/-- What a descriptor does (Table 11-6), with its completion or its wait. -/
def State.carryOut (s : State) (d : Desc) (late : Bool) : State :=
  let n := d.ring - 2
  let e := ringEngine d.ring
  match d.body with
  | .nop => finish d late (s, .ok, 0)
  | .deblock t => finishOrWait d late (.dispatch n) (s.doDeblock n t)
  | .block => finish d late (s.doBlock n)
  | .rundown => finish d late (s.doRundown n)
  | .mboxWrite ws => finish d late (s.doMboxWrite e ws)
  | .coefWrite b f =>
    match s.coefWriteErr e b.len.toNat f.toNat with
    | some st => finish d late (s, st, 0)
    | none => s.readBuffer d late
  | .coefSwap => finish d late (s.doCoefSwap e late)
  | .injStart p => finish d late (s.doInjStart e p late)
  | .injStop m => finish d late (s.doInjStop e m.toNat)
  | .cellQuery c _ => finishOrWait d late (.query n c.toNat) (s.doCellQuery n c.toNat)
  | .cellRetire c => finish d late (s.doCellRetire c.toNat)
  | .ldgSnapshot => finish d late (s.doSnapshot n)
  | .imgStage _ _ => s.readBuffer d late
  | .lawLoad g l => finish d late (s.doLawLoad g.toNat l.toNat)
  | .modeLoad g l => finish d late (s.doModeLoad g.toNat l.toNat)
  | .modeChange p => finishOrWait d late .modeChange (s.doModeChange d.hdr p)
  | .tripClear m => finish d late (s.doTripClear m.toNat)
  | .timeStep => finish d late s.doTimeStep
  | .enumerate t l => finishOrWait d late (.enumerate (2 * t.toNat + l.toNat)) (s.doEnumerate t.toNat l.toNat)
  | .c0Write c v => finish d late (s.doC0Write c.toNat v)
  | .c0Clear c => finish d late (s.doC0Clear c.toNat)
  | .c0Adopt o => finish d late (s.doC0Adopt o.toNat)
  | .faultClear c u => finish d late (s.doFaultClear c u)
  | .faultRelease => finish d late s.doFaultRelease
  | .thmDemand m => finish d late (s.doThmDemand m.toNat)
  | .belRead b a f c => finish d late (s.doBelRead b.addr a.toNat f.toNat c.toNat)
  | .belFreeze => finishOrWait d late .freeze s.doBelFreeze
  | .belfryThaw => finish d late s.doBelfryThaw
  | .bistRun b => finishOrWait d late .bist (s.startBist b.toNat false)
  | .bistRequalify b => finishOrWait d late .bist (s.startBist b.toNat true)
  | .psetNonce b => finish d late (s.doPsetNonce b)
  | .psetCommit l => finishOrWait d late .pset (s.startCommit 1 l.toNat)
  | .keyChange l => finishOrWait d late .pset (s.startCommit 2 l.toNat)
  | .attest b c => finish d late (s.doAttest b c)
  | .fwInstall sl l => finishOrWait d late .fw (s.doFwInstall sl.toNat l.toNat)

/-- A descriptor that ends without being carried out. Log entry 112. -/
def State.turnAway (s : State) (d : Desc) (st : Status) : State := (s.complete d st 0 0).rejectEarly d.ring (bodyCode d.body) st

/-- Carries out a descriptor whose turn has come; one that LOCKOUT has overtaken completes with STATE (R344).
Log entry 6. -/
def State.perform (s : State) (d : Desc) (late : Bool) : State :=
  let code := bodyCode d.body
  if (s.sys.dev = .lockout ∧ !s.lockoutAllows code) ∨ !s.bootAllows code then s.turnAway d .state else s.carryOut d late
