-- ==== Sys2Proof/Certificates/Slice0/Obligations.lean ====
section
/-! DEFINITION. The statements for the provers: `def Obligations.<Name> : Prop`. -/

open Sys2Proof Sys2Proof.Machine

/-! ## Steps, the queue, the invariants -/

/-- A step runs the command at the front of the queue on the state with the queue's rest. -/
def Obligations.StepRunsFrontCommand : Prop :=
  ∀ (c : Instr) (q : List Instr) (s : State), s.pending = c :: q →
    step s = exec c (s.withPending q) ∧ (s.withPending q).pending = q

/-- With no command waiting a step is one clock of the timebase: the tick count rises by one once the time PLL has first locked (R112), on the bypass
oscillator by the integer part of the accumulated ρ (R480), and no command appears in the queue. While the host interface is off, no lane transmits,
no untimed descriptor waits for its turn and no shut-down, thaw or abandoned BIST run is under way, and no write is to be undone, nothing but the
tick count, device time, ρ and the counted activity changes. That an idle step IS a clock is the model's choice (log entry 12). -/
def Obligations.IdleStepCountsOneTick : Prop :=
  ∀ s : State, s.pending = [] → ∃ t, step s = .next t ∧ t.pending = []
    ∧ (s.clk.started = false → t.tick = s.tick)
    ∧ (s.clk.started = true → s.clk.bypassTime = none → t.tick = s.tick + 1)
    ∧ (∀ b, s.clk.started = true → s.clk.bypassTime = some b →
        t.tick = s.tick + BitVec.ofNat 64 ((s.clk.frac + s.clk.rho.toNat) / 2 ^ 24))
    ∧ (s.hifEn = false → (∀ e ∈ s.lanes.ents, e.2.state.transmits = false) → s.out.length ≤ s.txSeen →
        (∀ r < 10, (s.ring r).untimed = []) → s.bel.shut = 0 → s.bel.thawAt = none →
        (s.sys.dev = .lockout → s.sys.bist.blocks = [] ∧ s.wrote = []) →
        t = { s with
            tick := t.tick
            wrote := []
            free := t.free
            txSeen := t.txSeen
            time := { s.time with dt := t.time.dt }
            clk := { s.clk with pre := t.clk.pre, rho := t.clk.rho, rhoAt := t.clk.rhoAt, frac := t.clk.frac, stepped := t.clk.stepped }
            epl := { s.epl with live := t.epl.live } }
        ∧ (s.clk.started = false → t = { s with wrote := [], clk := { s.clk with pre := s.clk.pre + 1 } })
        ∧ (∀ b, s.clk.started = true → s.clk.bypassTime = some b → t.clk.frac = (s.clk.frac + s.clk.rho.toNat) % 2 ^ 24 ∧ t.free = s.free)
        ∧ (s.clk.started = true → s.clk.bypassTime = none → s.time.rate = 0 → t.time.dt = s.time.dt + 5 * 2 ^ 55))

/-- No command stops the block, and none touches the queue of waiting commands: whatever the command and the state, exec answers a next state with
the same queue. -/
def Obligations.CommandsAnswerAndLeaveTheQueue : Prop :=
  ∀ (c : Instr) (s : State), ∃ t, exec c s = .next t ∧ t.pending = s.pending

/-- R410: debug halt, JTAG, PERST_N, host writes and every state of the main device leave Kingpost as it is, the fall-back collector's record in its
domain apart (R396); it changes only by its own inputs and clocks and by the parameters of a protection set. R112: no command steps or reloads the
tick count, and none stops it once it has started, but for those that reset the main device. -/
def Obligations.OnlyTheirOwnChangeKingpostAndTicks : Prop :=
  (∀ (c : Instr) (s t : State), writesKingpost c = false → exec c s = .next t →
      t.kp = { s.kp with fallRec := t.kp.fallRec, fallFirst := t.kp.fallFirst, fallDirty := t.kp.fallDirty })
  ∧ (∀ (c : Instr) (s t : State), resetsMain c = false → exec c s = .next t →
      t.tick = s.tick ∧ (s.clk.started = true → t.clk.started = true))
^^^^
* _TASK TO CARRY OUT_: Look through the material above and pick out each line holding the word "readBuffer".

* _TASK RESULT_:
    | none => s.readBuffer d late
  | .imgStage _ _ => s.readBuffer d late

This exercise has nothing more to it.